**TASK INSTRUCTIONS:**
If a line contains "if r.rep ≤ r.next", it is the last one to write out; begin with the first line of the records and copy each exactly.

**PROVIDED MATERIAL:**

/-- Make the product steps whose cycle has come, at most `n` of them (R250): a step reads what was in the store before its
cycle, the first one what an instruction issued there reads. -/
def Core.runSteps (x : Core) (c : Nat) : Nat → Core
  | 0 => x
  | n + 1 =>
    match x.eng.mma with
    | none => x
    | some r =>
      let t := r.start + r.next * r.pace
      if r.rep ≤ r.next then { x with eng := { x.eng with mma := none } }
      else if c < t then x
      else
        let x := x.land (if r.next = 0 then t else t - 1)
        let e := x.eng
        ({ x with eng := { e with tree := e.tree ++ [r.step x.loc], mma := some { r with next := r.next + 1 } } }).runSteps c n

/-- Start the drain whose start has come (R135, R256). -/
def Core.startDrain (x : Core) (c : Nat) : Core :=
  match x.eng.drain with
  | none => x
  | some d =>
    if c < d.start then x
    else
      let x := x.land d.start
      let (e, ws) := (x.eng.landTree d.start).runDrain d x.loc
      { x with eng := e, pending := ws.foldl (fun l w => insWrite w l) x.pending }

/-- Bring a core's store and engine to a cycle. -/
def Core.settle (x : Core) (c : Nat) : Core :=
  let x := x.runSteps c 4096
  let x := x.startDrain c
  ({ x with eng := x.eng.landTree c }).land c

/-- The core of a cluster whose move reads next from the shared store by a cycle, with that cycle and the move's issue. -/
def Cluster.nextRead (x : Cluster) (c : Nat) : Option (Fin 8 × Nat × Nat) :=
  (List.finRange 8).foldl (fun best k =>
    match x.cores[k].nextRead .shared c, best with
    | none, b => b
    | some (t, i), none => some (k, t, i)
    | some (t, i), some (l, u, j) => if t < u then some (k, t, i) else some (l, u, j)) none

/-- The reads of moves from the shared store by a cycle, each of the store as it is in its own cycle. -/
def Cluster.readSources (x : Cluster) (c : Nat) : Nat → Cluster
  | 0 => x
  | n + 1 =>
    match x.nextRead c with
    | none => x
    | some (k, t, i) =>
      let (m, ws) := landWrites t x.shared x.sharedPending
      ({ x with shared := m, sharedPending := ws, cores := x.cores.set k (x.cores[k].readMove i m) }).readSources c n

/-- Bring a cluster's shared store to a cycle. -/
def Cluster.settleShared (x : Cluster) (c : Nat) : Cluster :=
  let x := x.readSources c 8192
  let (m, ws) := landWrites c x.shared x.sharedPending
  { x with shared := m, sharedPending := ws }

/-- A result of a core that becomes visible at a cycle. -/
def State.later (s : State) (c : Fin 32) (k : Fin 8) (w : PendingWrite) : State :=
  match w.space with
  | .core => s.modCore c k (fun x => { x with pending := insWrite w x.pending })
  | .shared => s.modCluster c (fun x => { x with sharedPending := insWrite w x.sharedPending })

/-! ## DRAM moves in slot order (R142) -/

/-- The cycle at which a move meets DRAM: a load reads in its slot, and a store is seen from 27 cycles after its slot. -/
def Move.event (m : Move) : Nat := if m.store then m.slot + 27 else m.slot

/-- The move is to be handled before another one. -/
def Move.before (m n : Move) : Bool := m.event < n.event || (m.event == n.event && m.store && !n.store)

/-- The first move of some cores whose moment with DRAM has come and not passed. -/
def State.firstMove (s : State) (t : Nat) (cs : List (Fin 32 × Fin 8)) : Option (Fin 32 × Fin 8 × Move) :=
  cs.foldl (fun best x =>
    (s.core x.1 x.2).moves.foldl (fun best m =>
      if m.passed || t < m.event then best
      else
        match best with
        | some (_, _, b) => if m.before b then some (x.1, x.2, m) else best
        | none => some (x.1, x.2, m)) best) none

/-- Mark a move as past its slot. -/
def Core.passMove (x : Core) (m : Move) : Core :=
  { x with moves := x.moves.map (fun n => if n.issue = m.issue && n.slot = m.slot then { n with passed := true } else n) }

/-- Read the rest of a move's source. -/
def Move.readRest (mem : Mem) (m : Move) : Nat → Move
  | 0 => m
  | n + 1 => if m.unread then (m.readUnit mem).readRest mem n else m

/-- The bytes that a move to DRAM writes. What it has not read of its source by the cycle from which DRAM holds its data, it reads then
(DESIGN CHOICE: R132 lets a long move read on and R142 lets others see the data). -/
def State.moveData (s : State) (c : Fin 32) (k : Fin 8) (m : Move) : List Byte × State :=
  let s := (s.modCore c k (fun x => x.settle m.event)).modCluster c (fun x => x.settleShared m.event)
  let now := ((s.core c k).moves.find? (fun n => n.issue = m.issue && n.slot = m.slot)).getD m
  let mem := match m.space with
    | .core => (s.core c k).loc
    | .shared => (s.clusters[c]).shared
  ((now.readRest mem 128).data, s)

/-- A move meets DRAM (R142). -/
def State.passMove (s : State) (p : Fin 16) (c : Fin 32) (k : Fin 8) (m : Move) : State :=
  if m.store then
    let (data, s) := s.moveData c k m
    let s := s.modCore c k (fun x => x.passMove m)
    (m.pages.zip (chop 4096 m.pages.length data)).foldl (fun s e => s.writePages p e.1.2 e.2) s
  else
    let data := m.pages.map (fun e => (s.parts[p]).dram.readN e.2 4096)
    let s := s.modCore c k (fun x => x.passMove m)
    (m.pages.zip data).foldl (fun s e => s.later c k ⟨m.done, 1, m.space, e.1.1, e.2⟩) s

/-- Every move of the partition whose moment has come by a cycle, in order. -/
def State.settleMoves (s : State) (p : Fin 16) (t : Nat) : Nat → State
  | 0 => s
  | n + 1 =>
    match s.firstMove t (s.parts[p]).coreList with
    | some (c, k, m) => (s.passMove p c k m).settleMoves p t n
    | none => s

/-- How many moves a partition has outstanding. -/
def State.moveCount (s : State) (p : Fin 16) : Nat :=
  ((s.parts[p]).coreList.map (fun x => (s.core x.1 x.2).moves.length)).foldl (· + ·) 0

/-! ## First frames of jobs (R225) -/

/-- The job of a partition that begins first of those that have begun by a cycle and have not loaded. -/
def State.nextLoad (s : State) (p : Fin 16) (t : Nat) : Option (Fin 32 × DrJob) :=
  (s.parts[p]).clusterFins.foldl (fun best c =>
    (s.clusters[c]).der.jobs.foldl (fun best j =>
      if j.load.isSome || t < j.begins || best.any (fun b => b.2.begins ≤ j.begins) then best else some (c, j)) best) none

/-- A job takes the SRAM of its cluster (R224): what the cluster's cores have read and written before its first cycle stands, and what they still
have under way meets the job. -/
def State.beginJob (s : State) (p : Fin 16) (c : Fin 32) (j : DrJob) : State :=
  let t := j.begins - 1
  let s := (List.finRange 8).foldl (fun s k => s.modCore c k (fun x => x.settle t)) (s.settleMoves p t (s.moveCount p))
  (s.modCluster c (fun x => x.settleShared t)).holdSram c j

/-- Jobs that have begun by a cycle load, each from the memory as it stands at its beginning. What reaches DRAM from outside lets them load
before it (`State.syncDram`). -/
def State.loadJobs (s : State) (p : Fin 16) (t : Nat) : Nat → State
  | 0 => s
  | n + 1 =>
    match s.nextLoad p t with
    | some (c, j) =>
      let s := s.beginJob p c j
      let s := (s.settleMoves p j.begins (s.moveCount p)).modCluster c (fun x => x.settleShared j.begins)
      (s.loadJob p c j).loadJobs p t n
    | none => s

/-- Moves and first frames of a partition up to a cycle. -/
def State.settleDram (s : State) (p : Fin 16) (t : Nat) : State :=
  let s := s.loadJobs p t 64
  s.settleMoves p t (s.moveCount p)

/-- The running task's moves and jobs have met DRAM up to now, or up to the cycle at which the task stops: what reads or writes it from outside
the task comes after them (R142, R225). -/
def State.syncDram (s : State) (p : Fin 16) : State :=
  match (s.parts[p]).job.running, s.taskCycle p with
  | some r, some t => s.settleDram p (r.stop.elim t (fun x => Nat.min t x.atCycle))
  | _, _ => s

/-! ## Signals and views (R267, R271, R272) -/

/-- A core of the partition waits on a counter. -/
def State.waitedFor (s : State) (p : Fin 16) (ctr : CtrRef) : Bool :=
  (s.parts[p]).coreList.any (fun x => match (s.core x.1 x.2).wait with
    | some (.counter r _ _ _) => r == ctr
    | _ => false)

/-- The cycle from which other clusters see a signal (R271, R272): the first tick 96 cycles after it is visible in its counter's own. One that
landed at the last tick before cycle 0 is kept as of cycle 0, and is seen 96 cycles after that tick. -/
def Transit.farAt (w : Transit) (r : Running) : Nat := r.tickAt (w.allAt + if w.src.noTask then 32 else 96)

/-- The signals that become visible by a cycle are added to their counters; those that no waiter can still ask about are
forgotten. -/
def State.settleSignals (s : State) (p : Fin 16) (t : Nat) : State :=
  let s := s.landSignals p t
  let old (w : Transit) : Bool :=
    w.landed && !s.waitedFor p w.ctr && ((s.parts[p]).job.running.all (fun r => w.farAt r ≤ t))
  let land (l : List Transit) : List Transit := l.map (fun w => if w.allAt ≤ t then { w with landed := true } else w)
  s.modJob p (fun j => { j with transit := (land j.transit).filter (fun w => !old w) })

/-- Bring a partition's counters to the present moment (R266). -/
def State.catchUp (s : State) (p : Fin 16) : State := s.settleSignals p ((s.taskCycle p).getD 0)

/-- A partition's counters and its DRAM as they stand now (R142, R225, R266). -/
def State.present (s : State) (p : Fin 16) : State := (s.catchUp p).syncDram p

/-- Wall time moves on to the first device tick of a partition's clusters after now, and its counters with it (R24, R289). -/
def State.toTick (s : State) (p : Fin 16) : State :=
  let t := match (s.parts[p]).job.running, s.taskCycle p with
    | some r, some t => r.clockOf (r.tickAfter t)
    | _, _ => s.strayTick p
  (s.advance t).catchUp p

/-- The cycle from which a core sees a signal (R271, R272). -/
def Transit.seenBy (w : Transit) (r : Running) (c : Fin 32) (k : Fin 8) : Nat :=
  if w.ctr.cluster != c.val then w.farAt r
  else if w.src.kind = 1 && w.src.cluster = c.val && w.src.core = k.val then w.ownAt
  else w.allAt

/-- The view of a counter that a core has at a cycle. -/
def State.viewAt (s : State) (p : Fin 16) (r : Running) (ctr : CtrRef) (c : Fin 32) (k : Fin 8) (t : Nat) : Nat :=
  let v := s.counter ctr
  let ws := (s.parts[p]).job.transit.filter (fun w => w.ctr == ctr)
  let sum (l : List Transit) : Nat := (l.map Transit.amount).foldl (· + ·) 0
  let total := v.value + sum (ws.filter (fun w => !w.landed)) - sum (ws.filter (fun w => t < w.seenBy r c k))
  (Nat.min total (2 ^ 64 - 1) + 2 ^ 64 - v.base) % 2 ^ 64

/-- The first cycle from `t` on at which a core's view of a counter is at or above a value, as far as signals are on their
way (R270, R272), with whether an external signal released it (R145). -/
def State.releaseAt (s : State) (p : Fin 16) (r : Running) (ctr : CtrRef) (c : Fin 32) (k : Fin 8) (expect t : Nat) :
    Option (Nat × Bool) :=
  let ws := (s.parts[p]).job.transit.filter (fun w => w.ctr == ctr)
  let moments := t :: (ws.map (fun w => w.seenBy r c k)).filter (fun n => t < n)
  let good := moments.filter (fun n => decide (expect ≤ s.viewAt p r ctr c k n))
  match good with
  | [] => none
  | g :: gs =>
    let n := gs.foldl Nat.min g
    some (n, ws.any (fun w => w.seenBy r c k == n && w.src.kind ≥ 4))

/-! ## The next bundle (R126, R128, R143, R224) -/

/-- The bundle at a position of the instruction store. -/
def Core.bundle (x : Core) : Nat := x.code.readLE (32 * x.ptr) 32

/-- The first cycle from `t` on at which the move queue is not full (R128, R132): it holds eight moves, each from its issue to its completion. -/
def Core.queueFree (x : Core) (t : Nat) : Nat :=
  match x.moves.filter (fun m => t < m.done) with
  | [] => t
  | m :: ms => if ms.length ≥ 7 then ms.foldl (fun n m => Nat.min n m.done) m.done else t

/-- Pass over empty bundles, each of which takes one cycle and waits, as every bundle does, while the move queue is full. -/
def Core.skip (x : Core) : Nat → Core
  | 0 => x
  | n + 1 =>
    if x.done = 0 && x.bundle = 0 then
      ({ x with ptr := (x.ptr + 1) % 8192, issueAt := x.queueFree x.issueAt + 1 }).skip n
    else x

/-- The next slot of the bundle whose instruction has not issued, from the highest bits down. -/
def Core.nextSlot (x : Core) : Option Nat := [4, 3, 2, 1, 0].find? (fun i => slotVal x.bundle i != 0 && !x.done.testBit i)

/-- The end of the job, if one holds the engines at a cycle (R224); the cycle itself otherwise. -/
def jobFree (jobs : List DrJob) (t : Nat) : Nat := jobs.foldl (fun t j => if j.begins ≤ t && t < j.ends then j.ends else t) t

/-- The first cycle from `t` on at which a fold instruction may issue (R143); `len` is its occupancy. -/
def foldSlot (k len t : Nat) : Nat :=
  if 11 * k ≤ t % frameCycles && t % frameCycles + len ≤ frameCycles then t else (t / frameCycles + 1) * frameCycles + 11 * k

/-- The least cycle from `t` on that the move queue and each engine of the bundle allow by themselves (R128, R132, R143, R224). A ctl.mode waits
until the ring engine is free before its change (DESIGN CHOICE: the manual does not say; log 127). -/
def Core.engineCycle (x : Core) (r : Running) (jobs : List DrJob) (t : Nat) : Nat :=
  let b := x.bundle
  let mode := slotClass 0 (slotVal b 0) = 7 && slotOp 0 (slotVal b 0) = 9
  let aux := slotClass 3 (slotVal b 3)
  let t := x.queueFree t
  let t := if slotVal b 2 != 0 || mode then jobFree jobs (Nat.max t x.eng.free) else t
  let t := if aux = 3 then foldSlot r.foldK (nfield (slotVal b 3) 40 28) (jobFree jobs (Nat.max t x.foldFree)) else t
  let t := if aux = 4 then jobFree jobs (Nat.max t x.ksFree) else t
  let t := if aux = 5 then (jobs.filter (fun j => t < j.begins)).foldl (fun t j => Nat.max t j.begins) (Nat.max t x.drFree) else t
  if slotVal b 1 = 0 then t else Nat.max t x.mvFree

**ANSWER BOX:**
/-- Make the product steps whose cycle has come, at most `n` of them (R250): a step reads what was in the store before its
cycle, the first one what an instruction issued there reads. -/
def Core.runSteps (x : Core) (c : Nat) : Nat → Core
  | 0 => x
  | n + 1 =>
    match x.eng.mma with
    | none => x
    | some r =>
      let t := r.start + r.next * r.pace
      if r.rep ≤ r.next then { x with eng := { x.eng with mma := none } }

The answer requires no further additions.